TASK DESCRIPTION:
When a line below holds the string "source", show that line.

DATASET ENTRIES:
★ ★ ★ ★ ★

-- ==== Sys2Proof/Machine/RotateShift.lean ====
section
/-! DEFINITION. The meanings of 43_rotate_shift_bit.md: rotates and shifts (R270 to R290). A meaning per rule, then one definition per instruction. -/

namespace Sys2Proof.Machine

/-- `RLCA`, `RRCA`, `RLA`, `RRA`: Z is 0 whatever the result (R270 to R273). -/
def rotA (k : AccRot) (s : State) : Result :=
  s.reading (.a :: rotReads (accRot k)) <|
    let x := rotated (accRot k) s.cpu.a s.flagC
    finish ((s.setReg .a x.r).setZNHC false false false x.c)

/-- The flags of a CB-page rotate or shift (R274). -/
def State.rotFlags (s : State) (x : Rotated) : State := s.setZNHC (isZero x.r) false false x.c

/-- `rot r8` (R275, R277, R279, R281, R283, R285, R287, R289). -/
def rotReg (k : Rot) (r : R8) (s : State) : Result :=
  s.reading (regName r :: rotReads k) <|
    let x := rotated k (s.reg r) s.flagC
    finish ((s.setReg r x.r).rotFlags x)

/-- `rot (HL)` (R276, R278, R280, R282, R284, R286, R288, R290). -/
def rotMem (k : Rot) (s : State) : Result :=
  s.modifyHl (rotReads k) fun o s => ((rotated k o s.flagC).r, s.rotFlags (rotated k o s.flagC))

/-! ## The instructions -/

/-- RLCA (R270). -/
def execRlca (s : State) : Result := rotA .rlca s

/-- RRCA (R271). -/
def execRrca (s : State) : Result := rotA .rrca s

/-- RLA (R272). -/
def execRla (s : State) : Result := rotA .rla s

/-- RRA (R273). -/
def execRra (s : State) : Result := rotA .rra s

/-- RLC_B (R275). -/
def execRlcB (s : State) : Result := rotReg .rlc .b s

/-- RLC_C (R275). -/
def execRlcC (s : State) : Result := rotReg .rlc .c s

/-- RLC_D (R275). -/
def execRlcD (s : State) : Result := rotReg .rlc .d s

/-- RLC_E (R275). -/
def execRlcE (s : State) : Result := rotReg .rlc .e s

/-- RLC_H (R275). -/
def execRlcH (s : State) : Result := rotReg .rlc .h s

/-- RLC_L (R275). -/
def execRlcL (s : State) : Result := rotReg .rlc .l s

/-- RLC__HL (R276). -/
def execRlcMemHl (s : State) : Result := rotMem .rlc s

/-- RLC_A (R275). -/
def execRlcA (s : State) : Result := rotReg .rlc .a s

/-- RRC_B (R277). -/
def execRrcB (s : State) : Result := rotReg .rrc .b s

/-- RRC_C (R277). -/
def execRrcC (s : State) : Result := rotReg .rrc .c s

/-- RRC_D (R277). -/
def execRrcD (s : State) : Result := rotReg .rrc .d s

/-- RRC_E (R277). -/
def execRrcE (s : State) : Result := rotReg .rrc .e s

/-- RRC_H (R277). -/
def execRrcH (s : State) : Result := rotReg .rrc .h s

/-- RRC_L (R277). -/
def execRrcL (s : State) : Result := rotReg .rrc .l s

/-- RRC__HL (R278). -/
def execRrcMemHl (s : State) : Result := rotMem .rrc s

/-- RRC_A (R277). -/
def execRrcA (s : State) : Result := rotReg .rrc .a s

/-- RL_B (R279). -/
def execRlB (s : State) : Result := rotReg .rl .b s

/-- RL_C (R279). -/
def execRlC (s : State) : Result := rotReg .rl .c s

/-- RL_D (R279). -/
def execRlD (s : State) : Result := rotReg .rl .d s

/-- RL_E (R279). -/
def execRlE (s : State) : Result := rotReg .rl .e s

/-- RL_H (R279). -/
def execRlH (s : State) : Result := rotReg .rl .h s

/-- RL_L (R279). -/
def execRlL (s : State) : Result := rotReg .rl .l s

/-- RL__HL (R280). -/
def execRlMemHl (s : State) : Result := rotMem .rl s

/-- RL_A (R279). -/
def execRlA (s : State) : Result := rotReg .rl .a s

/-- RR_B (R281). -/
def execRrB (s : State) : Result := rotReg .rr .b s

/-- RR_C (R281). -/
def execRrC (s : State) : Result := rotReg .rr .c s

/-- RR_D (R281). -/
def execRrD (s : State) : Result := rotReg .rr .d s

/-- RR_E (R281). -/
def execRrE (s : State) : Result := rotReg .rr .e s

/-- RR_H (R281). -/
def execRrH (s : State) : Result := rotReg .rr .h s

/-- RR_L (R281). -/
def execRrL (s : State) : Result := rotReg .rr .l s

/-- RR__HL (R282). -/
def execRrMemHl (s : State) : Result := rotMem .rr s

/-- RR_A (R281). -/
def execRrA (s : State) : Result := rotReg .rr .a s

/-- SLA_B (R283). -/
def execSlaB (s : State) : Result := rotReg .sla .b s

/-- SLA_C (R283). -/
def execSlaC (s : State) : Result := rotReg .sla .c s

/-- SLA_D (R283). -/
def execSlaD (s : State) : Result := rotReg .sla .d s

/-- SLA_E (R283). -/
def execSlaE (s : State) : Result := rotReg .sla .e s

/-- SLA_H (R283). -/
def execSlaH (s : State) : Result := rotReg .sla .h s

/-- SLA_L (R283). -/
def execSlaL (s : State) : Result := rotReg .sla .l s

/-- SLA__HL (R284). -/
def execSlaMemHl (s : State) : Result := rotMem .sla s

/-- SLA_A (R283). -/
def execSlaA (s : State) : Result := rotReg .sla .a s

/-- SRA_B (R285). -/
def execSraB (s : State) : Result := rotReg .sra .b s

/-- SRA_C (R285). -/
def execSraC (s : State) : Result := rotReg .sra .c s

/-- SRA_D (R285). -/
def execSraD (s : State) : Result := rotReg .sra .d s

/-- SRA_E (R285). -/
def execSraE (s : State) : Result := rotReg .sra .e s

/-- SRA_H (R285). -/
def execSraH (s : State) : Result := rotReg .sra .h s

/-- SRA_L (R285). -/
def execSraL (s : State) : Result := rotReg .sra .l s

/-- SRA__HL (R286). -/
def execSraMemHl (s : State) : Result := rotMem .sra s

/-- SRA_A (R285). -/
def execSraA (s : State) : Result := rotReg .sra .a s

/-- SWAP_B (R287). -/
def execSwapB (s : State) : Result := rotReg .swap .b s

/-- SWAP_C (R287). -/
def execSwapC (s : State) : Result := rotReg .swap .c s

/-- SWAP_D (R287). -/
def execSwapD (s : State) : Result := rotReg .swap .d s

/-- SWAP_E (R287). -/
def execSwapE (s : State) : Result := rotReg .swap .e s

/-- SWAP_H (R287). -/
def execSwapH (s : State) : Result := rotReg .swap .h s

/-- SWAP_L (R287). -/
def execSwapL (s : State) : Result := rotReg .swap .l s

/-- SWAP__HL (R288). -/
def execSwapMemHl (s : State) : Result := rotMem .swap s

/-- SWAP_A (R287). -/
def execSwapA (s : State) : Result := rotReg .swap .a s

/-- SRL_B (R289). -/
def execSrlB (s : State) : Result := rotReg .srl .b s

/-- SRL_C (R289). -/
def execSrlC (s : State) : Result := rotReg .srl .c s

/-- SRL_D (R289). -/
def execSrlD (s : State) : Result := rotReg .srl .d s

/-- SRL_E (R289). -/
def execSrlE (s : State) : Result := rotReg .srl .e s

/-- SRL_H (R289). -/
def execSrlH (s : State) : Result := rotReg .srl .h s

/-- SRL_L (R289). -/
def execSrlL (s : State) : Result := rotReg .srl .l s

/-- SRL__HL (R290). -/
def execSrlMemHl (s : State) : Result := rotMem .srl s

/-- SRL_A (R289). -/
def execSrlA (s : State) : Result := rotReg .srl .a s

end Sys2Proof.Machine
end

★ ★ ★ ★ ★

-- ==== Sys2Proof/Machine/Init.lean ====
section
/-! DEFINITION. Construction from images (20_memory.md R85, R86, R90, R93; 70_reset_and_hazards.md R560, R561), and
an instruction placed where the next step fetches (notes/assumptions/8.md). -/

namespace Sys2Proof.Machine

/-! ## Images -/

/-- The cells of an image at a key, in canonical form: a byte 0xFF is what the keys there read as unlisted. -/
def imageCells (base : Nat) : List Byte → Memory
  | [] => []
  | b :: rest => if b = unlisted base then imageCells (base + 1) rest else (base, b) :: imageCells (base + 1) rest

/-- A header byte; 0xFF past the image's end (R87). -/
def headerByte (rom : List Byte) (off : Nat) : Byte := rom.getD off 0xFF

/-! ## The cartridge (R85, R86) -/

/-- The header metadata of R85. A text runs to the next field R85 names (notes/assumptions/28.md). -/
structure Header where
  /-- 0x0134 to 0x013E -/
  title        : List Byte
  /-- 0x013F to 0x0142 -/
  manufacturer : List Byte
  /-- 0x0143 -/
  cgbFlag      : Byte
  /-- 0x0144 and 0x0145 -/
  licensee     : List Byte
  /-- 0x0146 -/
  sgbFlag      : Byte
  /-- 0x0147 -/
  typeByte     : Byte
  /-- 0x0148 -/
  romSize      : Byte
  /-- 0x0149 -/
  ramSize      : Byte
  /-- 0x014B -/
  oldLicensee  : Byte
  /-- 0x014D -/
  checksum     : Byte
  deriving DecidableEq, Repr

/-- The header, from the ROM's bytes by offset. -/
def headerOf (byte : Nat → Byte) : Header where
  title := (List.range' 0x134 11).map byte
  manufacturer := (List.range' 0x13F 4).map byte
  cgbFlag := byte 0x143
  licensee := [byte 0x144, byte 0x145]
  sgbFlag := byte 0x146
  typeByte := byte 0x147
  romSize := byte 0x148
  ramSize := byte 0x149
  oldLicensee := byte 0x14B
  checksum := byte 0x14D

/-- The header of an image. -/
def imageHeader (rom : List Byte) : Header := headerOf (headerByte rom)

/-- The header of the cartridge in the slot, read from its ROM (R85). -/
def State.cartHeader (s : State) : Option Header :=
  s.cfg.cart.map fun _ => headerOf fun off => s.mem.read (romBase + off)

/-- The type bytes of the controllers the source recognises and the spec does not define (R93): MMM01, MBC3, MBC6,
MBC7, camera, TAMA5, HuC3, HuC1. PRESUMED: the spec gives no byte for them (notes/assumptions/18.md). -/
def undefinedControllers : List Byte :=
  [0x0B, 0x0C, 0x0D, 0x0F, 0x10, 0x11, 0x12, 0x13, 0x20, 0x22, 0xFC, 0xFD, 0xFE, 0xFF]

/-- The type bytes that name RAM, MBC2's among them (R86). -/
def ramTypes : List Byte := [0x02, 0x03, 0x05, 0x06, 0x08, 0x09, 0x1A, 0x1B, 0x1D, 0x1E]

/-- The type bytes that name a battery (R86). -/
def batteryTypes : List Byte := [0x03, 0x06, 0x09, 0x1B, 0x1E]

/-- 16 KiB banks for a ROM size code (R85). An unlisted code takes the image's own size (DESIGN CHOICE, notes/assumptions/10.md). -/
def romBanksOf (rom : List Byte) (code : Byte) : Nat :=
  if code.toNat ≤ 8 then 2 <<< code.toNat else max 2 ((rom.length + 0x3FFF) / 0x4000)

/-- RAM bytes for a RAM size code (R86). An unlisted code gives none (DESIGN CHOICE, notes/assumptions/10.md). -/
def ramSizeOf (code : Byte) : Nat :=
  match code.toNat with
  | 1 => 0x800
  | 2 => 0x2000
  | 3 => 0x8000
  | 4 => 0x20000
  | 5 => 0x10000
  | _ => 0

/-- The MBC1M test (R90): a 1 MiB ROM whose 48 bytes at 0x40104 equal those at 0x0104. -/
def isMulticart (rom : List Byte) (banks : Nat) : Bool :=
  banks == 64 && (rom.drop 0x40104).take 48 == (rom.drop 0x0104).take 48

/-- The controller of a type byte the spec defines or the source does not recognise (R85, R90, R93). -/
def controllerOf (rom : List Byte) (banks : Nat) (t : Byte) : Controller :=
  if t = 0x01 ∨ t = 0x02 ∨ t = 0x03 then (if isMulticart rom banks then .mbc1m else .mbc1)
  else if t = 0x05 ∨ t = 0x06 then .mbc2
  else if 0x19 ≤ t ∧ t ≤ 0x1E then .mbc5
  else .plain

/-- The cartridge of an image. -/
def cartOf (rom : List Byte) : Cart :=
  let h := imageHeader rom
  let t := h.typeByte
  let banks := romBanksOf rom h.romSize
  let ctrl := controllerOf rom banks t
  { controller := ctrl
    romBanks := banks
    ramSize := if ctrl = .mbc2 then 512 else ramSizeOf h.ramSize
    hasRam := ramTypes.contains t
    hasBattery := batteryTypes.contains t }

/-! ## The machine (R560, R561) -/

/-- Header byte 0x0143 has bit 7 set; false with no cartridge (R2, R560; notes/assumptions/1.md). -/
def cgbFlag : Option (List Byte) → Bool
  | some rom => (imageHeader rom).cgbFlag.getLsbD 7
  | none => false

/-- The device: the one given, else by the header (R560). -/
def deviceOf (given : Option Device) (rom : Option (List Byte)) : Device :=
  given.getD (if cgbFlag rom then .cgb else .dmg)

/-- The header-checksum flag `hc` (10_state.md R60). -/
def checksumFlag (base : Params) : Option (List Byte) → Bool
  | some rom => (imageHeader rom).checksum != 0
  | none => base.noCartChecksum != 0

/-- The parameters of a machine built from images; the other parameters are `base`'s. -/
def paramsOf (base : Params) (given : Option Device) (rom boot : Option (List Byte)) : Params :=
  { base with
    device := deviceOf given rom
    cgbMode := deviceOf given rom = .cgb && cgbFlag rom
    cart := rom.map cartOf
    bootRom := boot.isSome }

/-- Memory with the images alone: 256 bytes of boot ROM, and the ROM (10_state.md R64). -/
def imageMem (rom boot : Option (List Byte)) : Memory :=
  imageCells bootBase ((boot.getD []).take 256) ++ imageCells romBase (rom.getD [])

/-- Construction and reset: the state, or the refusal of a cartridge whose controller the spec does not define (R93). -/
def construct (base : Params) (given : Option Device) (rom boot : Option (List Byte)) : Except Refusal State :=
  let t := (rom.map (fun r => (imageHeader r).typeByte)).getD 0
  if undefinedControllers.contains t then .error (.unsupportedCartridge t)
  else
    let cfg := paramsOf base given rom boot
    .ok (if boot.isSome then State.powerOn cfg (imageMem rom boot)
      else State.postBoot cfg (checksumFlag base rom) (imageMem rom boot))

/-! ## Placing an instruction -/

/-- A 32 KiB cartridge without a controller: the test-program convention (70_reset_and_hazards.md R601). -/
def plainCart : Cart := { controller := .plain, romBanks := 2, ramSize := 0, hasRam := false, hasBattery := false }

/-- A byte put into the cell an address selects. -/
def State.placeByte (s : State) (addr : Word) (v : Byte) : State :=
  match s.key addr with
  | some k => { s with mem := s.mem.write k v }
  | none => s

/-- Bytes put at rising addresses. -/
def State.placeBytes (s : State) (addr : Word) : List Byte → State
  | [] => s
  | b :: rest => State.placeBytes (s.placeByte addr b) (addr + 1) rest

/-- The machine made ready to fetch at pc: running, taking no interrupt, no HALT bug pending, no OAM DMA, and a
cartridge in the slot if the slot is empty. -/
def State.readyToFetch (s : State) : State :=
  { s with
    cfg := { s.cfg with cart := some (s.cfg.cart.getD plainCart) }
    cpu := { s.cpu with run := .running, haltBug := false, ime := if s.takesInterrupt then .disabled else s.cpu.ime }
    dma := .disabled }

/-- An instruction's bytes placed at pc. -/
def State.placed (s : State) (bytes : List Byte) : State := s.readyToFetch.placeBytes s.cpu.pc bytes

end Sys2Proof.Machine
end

★ ★ ★ ★ ★

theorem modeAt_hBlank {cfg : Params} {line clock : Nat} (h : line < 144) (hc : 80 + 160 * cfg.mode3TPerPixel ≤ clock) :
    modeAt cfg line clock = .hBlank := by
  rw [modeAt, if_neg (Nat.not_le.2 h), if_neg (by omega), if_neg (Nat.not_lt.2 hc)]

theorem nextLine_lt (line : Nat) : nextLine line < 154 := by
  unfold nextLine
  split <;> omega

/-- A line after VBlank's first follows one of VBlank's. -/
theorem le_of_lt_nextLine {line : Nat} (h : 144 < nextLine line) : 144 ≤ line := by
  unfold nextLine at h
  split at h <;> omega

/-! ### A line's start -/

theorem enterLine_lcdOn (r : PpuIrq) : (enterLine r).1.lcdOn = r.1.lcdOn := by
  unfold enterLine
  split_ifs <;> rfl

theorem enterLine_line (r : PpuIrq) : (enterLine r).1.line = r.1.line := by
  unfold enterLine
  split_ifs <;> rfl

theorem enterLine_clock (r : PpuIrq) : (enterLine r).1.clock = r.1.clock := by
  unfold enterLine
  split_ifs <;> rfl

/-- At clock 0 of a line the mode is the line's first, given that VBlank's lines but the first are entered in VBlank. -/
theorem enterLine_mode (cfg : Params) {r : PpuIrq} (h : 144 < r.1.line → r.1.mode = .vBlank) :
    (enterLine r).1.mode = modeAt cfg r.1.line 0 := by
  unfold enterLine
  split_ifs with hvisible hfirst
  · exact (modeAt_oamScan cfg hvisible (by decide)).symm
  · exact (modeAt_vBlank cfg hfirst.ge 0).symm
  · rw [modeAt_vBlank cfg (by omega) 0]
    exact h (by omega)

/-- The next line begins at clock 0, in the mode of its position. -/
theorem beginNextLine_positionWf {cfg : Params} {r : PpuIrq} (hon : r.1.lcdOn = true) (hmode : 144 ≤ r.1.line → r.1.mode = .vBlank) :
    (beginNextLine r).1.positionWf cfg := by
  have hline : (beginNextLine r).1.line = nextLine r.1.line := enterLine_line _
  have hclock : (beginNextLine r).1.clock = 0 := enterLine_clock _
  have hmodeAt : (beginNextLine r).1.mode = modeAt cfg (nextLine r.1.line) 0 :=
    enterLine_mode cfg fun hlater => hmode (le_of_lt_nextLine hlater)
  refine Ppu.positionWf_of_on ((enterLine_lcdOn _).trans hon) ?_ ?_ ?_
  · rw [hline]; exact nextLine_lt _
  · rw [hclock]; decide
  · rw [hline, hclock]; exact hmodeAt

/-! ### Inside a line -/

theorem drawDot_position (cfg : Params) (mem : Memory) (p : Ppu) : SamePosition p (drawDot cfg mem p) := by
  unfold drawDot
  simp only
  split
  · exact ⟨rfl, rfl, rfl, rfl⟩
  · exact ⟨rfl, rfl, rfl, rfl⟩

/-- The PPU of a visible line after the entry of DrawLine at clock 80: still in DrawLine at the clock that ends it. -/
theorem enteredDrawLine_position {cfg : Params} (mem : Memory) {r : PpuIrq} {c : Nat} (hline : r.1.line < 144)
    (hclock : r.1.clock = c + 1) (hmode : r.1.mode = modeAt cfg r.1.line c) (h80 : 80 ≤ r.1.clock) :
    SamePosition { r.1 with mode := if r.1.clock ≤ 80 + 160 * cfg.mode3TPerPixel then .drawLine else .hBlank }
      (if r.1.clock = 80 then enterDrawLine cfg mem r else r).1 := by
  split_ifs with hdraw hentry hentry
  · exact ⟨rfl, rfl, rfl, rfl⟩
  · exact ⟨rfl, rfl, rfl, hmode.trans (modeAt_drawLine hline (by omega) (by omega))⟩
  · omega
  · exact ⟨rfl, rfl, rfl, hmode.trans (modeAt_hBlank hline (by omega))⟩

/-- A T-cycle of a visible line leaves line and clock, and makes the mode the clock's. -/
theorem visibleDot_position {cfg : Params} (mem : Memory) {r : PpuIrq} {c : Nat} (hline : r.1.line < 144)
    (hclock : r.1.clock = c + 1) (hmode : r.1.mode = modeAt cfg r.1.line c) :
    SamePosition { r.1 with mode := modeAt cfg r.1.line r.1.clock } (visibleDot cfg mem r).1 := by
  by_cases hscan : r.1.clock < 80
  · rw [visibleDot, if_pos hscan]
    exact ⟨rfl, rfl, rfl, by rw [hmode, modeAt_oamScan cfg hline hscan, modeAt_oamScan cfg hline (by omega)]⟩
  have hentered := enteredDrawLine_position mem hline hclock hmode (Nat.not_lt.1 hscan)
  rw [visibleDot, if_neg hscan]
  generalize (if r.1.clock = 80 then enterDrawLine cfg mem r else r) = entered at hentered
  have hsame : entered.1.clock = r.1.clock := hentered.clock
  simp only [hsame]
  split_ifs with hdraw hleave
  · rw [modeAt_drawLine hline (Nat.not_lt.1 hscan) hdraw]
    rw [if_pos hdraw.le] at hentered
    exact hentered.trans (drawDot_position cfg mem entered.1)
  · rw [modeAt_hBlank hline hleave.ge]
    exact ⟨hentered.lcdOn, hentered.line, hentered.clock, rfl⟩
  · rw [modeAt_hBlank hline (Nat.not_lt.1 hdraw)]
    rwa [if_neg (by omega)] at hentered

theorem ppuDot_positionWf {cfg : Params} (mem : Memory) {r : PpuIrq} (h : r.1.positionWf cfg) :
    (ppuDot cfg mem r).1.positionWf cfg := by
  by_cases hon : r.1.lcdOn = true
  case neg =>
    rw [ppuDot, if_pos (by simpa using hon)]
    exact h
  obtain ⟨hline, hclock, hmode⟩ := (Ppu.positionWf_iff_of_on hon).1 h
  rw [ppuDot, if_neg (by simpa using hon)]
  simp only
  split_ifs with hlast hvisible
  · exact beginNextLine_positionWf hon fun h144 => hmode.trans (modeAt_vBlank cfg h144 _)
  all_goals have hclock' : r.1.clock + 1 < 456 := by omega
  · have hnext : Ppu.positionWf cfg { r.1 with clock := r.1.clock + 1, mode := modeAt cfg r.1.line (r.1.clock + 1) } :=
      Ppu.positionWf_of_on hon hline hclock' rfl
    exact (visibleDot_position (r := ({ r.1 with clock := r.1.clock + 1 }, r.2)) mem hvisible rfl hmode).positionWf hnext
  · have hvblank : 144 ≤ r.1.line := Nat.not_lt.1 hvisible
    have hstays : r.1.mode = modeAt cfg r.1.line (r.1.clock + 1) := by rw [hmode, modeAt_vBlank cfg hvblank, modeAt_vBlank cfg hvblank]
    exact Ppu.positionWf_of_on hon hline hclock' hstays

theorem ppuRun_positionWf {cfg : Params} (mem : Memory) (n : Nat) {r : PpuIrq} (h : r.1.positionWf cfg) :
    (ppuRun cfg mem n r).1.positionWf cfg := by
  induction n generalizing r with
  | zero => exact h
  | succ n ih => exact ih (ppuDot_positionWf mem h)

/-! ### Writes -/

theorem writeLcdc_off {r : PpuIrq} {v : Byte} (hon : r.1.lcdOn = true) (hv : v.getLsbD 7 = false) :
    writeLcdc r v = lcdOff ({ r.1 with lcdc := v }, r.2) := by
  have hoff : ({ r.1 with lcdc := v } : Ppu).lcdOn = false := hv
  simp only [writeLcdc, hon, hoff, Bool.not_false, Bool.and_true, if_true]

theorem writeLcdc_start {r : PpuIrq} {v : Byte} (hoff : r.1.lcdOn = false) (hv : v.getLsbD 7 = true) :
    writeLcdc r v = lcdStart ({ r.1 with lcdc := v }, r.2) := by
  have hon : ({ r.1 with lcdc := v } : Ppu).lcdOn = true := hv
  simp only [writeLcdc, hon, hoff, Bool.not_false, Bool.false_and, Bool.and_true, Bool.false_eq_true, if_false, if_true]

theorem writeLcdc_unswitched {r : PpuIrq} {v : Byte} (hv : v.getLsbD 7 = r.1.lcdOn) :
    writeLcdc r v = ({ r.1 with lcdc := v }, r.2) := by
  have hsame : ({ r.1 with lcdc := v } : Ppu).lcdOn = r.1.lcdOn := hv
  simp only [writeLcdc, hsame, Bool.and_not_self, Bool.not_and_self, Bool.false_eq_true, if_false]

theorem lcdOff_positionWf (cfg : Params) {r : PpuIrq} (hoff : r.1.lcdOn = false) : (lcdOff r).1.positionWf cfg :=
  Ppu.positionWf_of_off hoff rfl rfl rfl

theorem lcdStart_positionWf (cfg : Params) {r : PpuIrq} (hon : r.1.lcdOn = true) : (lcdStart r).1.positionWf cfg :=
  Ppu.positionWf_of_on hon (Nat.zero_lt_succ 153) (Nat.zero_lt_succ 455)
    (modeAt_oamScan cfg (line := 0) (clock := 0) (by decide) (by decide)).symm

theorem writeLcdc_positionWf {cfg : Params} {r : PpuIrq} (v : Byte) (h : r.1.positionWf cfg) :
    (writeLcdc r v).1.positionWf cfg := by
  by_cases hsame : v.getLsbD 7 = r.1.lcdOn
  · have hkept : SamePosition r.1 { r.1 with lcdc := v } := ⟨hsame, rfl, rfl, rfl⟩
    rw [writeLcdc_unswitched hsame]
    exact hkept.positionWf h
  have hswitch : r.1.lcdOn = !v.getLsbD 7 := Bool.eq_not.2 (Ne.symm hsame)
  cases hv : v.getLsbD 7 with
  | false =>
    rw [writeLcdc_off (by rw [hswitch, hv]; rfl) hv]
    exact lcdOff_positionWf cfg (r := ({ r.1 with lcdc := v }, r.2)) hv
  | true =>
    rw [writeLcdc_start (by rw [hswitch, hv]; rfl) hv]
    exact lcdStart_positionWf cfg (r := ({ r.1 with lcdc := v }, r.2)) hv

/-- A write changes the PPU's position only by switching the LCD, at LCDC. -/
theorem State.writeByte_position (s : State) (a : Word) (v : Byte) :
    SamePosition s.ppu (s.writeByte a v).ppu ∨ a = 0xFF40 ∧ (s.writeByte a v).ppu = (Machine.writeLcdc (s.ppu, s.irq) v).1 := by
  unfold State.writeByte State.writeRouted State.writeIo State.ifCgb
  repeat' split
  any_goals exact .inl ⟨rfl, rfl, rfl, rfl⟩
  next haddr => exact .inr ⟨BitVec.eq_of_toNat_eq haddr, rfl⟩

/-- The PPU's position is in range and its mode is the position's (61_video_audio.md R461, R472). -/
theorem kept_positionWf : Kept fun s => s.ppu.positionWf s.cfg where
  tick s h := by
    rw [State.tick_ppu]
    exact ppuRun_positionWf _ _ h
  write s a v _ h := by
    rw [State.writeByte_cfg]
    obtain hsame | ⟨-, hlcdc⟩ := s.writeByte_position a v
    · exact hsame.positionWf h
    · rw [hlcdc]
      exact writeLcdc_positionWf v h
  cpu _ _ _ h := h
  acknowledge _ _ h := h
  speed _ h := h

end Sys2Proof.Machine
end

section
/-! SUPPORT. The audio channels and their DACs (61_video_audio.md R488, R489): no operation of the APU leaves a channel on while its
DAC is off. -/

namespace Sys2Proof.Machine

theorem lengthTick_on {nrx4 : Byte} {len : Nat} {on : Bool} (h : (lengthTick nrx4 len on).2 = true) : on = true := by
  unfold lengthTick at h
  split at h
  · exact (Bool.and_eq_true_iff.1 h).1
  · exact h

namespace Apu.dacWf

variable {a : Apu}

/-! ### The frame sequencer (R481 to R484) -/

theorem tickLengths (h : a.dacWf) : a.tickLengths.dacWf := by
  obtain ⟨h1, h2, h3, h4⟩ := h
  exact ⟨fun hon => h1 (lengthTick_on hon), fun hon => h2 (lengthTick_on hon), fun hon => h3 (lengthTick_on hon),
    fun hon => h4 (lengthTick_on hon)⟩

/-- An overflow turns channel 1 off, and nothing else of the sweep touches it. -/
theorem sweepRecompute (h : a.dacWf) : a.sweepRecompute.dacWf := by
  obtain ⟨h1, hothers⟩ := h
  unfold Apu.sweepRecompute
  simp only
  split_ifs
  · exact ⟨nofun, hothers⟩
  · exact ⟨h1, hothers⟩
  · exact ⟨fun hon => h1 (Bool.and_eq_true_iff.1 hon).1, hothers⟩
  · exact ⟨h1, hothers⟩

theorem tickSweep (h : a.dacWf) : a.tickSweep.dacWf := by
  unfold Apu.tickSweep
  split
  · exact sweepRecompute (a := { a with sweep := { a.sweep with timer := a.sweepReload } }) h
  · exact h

★ ★ ★ ★ ★

EXERCISE RESPONSE:
/-- The type bytes of the controllers the source recognises and the spec does not define (R93): MMM01, MBC3, MBC6,
/-- The controller of a type byte the spec defines or the source does not recognise (R85, R90, R93). -/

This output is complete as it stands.